Mellanox Connect X 3 Pro RDMA issues

I’m running a S2D cluster with three Dell PowerEdge R740xd servers. To connect the servers together I’m using two Dell S4048-ON switches. On the Windows Server I installed the WinOF driver and configured DCB with PFC for the lossless network.

The performance of my disk array is poor, and in the SMBServer logs I see the following being logged:

"RDMA connection disconnected.

Transport name: \Device\RdmaSmbIpv4_10.31.1.4

Milliseconds spent closing the connection: 0

Guidance:

Closing an RDMA connection should not take longer than 2 minutes. An RDMA IO that takes an abnormally long time to complete indicates a problem with the RDMA network adapters on this computer or its remote host. Contact your RDMA vendor for an updated driver and further troubleshooting."

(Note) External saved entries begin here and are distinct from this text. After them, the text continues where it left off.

-- ==== Sys2Proof/Config.lean ====
section
/-! DEFINITION. The implementation parameters of spec/00_scope.md R7.
A parameter the spec leaves OPEN is a constant with no body, so that nothing can be proved of its value and a claim holds for
every value; a parameter to which R7 gives a value has that value here. -/

namespace Sys2Proof

/-- The two keyboard-layout variants, one per build (R208). -/
inductive KbVariant where
  | v13
  | v12
deriving DecidableEq, Repr, Inhabited

/-- The three scan rates of the keyboard timer (R42, R203). -/
inductive ScanRate where
  | slow
  | fast
  | active
deriving DecidableEq, Repr, Inhabited

/-- When the completion callback `ready` is emitted (R234). -/
inductive ReadyPolicy where
  | onConsume
  | onResetRelease
  | never
deriving DecidableEq, Repr, Inhabited

/-- OPEN. Any rational; `syncDelay` takes the positive ones from it. -/
opaque Config.syncDelayRaw : Time

/-- `SYNC_DELAY`, OPEN and strictly positive (R7, R76): every positive rational is a possible value. -/
def Config.syncDelay : Time := if 0 < Config.syncDelayRaw then Config.syncDelayRaw else 1

/-- OPEN. Any rational; `resetHoldTime` takes the positive ones from it. -/
opaque Config.resetHoldRaw : Time

/-- `RESET_HOLD_TIME`, OPEN and strictly positive (R7, R263). -/
def Config.resetHoldTime : Time := if 0 < Config.resetHoldRaw then Config.resetHoldRaw else 1

/-- OPEN. Any rational; `framePeriod` takes the positive ones from it. -/
opaque Config.framePeriodRaw : Time

/-- `FRAME_PERIOD`, OPEN and strictly positive: the period of the frame clock, which is an external consumer's and no timer of
the block (R7, R184, R241). -/
def Config.framePeriod : Time := if 0 < Config.framePeriodRaw then Config.framePeriodRaw else 1

/-- OPEN. The first frame instant of the consumer's frame clock, or none where frames come on request (R98, R182; log entry 9). -/
opaque Config.frameStart : Option Time

/-- OPEN. The time a trace leaves before its `k`-th line where the line states no instant; any rational, from which `freeGap`
takes the possible ones (R101; log entry 3). -/
opaque Config.lineGapRaw (k : Nat) : Time

/-- How the core widens the ROM byte onto its own data path (R154 c). -/
inductive RomReadExtend where
  | none
  | zero
  | sign
deriving DecidableEq, Repr, Inhabited

/-- `ROM_READ_EXTEND`, OPEN: it belongs to the core's side, and the block itself returns 8 bits (R7, R154, D7). -/
opaque Config.romReadExtend : RomReadExtend

/-- `Rom`, OPEN: the content of the sample ROM, a total function, constant for the life of the model (R63). -/
opaque Config.rom : Addr → Byte

/-- `STATUS_READY_IS_1`, decided true (R29, D4). -/
def Config.statusReadyIs1 : Bool := true

/-- `READY_POLICY`, decided `on_consume` (R7, R234, D11). -/
def Config.readyPolicy : ReadyPolicy := .onConsume

/-- `KB_VARIANT`, OPEN, one per build (R7). -/
opaque Config.kbVariant : KbVariant

/-- OPEN. Which of the four selectors 12..15 is the "all rows" selector of variant `V12` (R208). -/
opaque Config.kbSentinelV12 : Fin 4

/-- `F_SLOW` in Hz (R7). -/
def Config.fSlow : Nat := 32

/-- `F_FAST` in Hz (R7). -/
def Config.fFast : Nat := 256

/-- `F_ACTIVE` in Hz (R7, D13). -/
def Config.fActive : Nat := 192

/-- `CARD1_VALID`, OPEN, fixed per build (R191, D18). -/
opaque Config.card1Valid : Bool

/-- `CARD2_VALID`, OPEN, fixed per build (R191, D18). -/
opaque Config.card2Valid : Bool

/-- `RegionInternal`, OPEN: total on window offsets (R67). -/
opaque Config.regionInternal : Half → Byte

/-- `RegionCard1`, OPEN (R67). -/
opaque Config.regionCard1 : Half → Byte

/-- `RegionCard2`, OPEN (R67). -/
opaque Config.regionCard2 : Half → Byte

/-- OPEN. The last offset inside the shared bank window. -/
opaque Config.bankWindowLast : Fin 65536

/-- `BANK_WINDOW_SIZE` in bytes, OPEN: 1 to 65536 (R7; at least one byte is log entry 8). -/
def Config.bankWindowSize : Nat := Config.bankWindowLast.val + 1

/-- `KB_TIMER_RESET_STATE`, OPEN: `none` is `Disarmed`, `some rate` is `Armed(rate)` (R42, R262, D12). -/
opaque Config.kbTimerResetState : Option ScanRate

end Sys2Proof
end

And here is the output of vstat:

"hca_idx=0

uplink={BUS=PCI_E Gen3, SPEED=8.0 Gbps, WIDTH=x8, CAPS=8.0*x8}

MSI-X={ENABLED=1, SUPPORTED=128, GRANTED=24, ALL_MASKED=N}

vendor_id=0x02c9

vendor_part_id=4103

hw_ver=0x0

fw_ver=2.42.5000

PSID=MT_1090111023

node_guid=248a:0703:00bb:4210

num_phys_ports=2

port=1

port_guid=268a:07ff:febb:4210

port_state=PORT_ACTIVE (4)

link_speed=NA

link_width=NA

rate=40.00 Gbps

port_phys_state=LINK_UP (5)

active_speed=40.00 Gbps

sm_lid=0x0000

port_lid=0x0000

port_lmc=0x0

transport=RoCE v2.0

rroce_udp_port=0x12b7

max_mtu=2048 (4)

active_mtu=2048 (4)

GID[0]=0000:0000:0000:0000:0000:ffff:0a1f:0104

GID[1]=fe80:0000:0000:0000:3048:ef64:8d42:fbc3

port=2

port_guid=268a:07ff:febb:4211

port_state=PORT_ACTIVE (4)

link_speed=NA

link_width=NA

rate=40.00 Gbps

port_phys_state=LINK_UP (5)

active_speed=40.00 Gbps

sm_lid=0x0000

port_lid=0x0000

port_lmc=0x0

transport=RoCE v2.0

rroce_udp_port=0x12b7

max_mtu=2048 (4)

active_mtu=2048 (4)

GID[0]=0000:0000:0000:0000:0000:ffff:0a1f:0204

GID[1]=fe80:0000:0000:0000:85ba:adfd:5483:2300"

You have not indicated what Windows Server OS is your S2D cluster, neither have you indicated the WinOF version you are using, yet “RDMA connection disconnected” logs prints indicate that you have a “flukey” and unstable RDMA connection

  1. I would suggest that you first make sure you are on the top of the latest GA-release WinOF driver and that you pick up the proper driver per OS.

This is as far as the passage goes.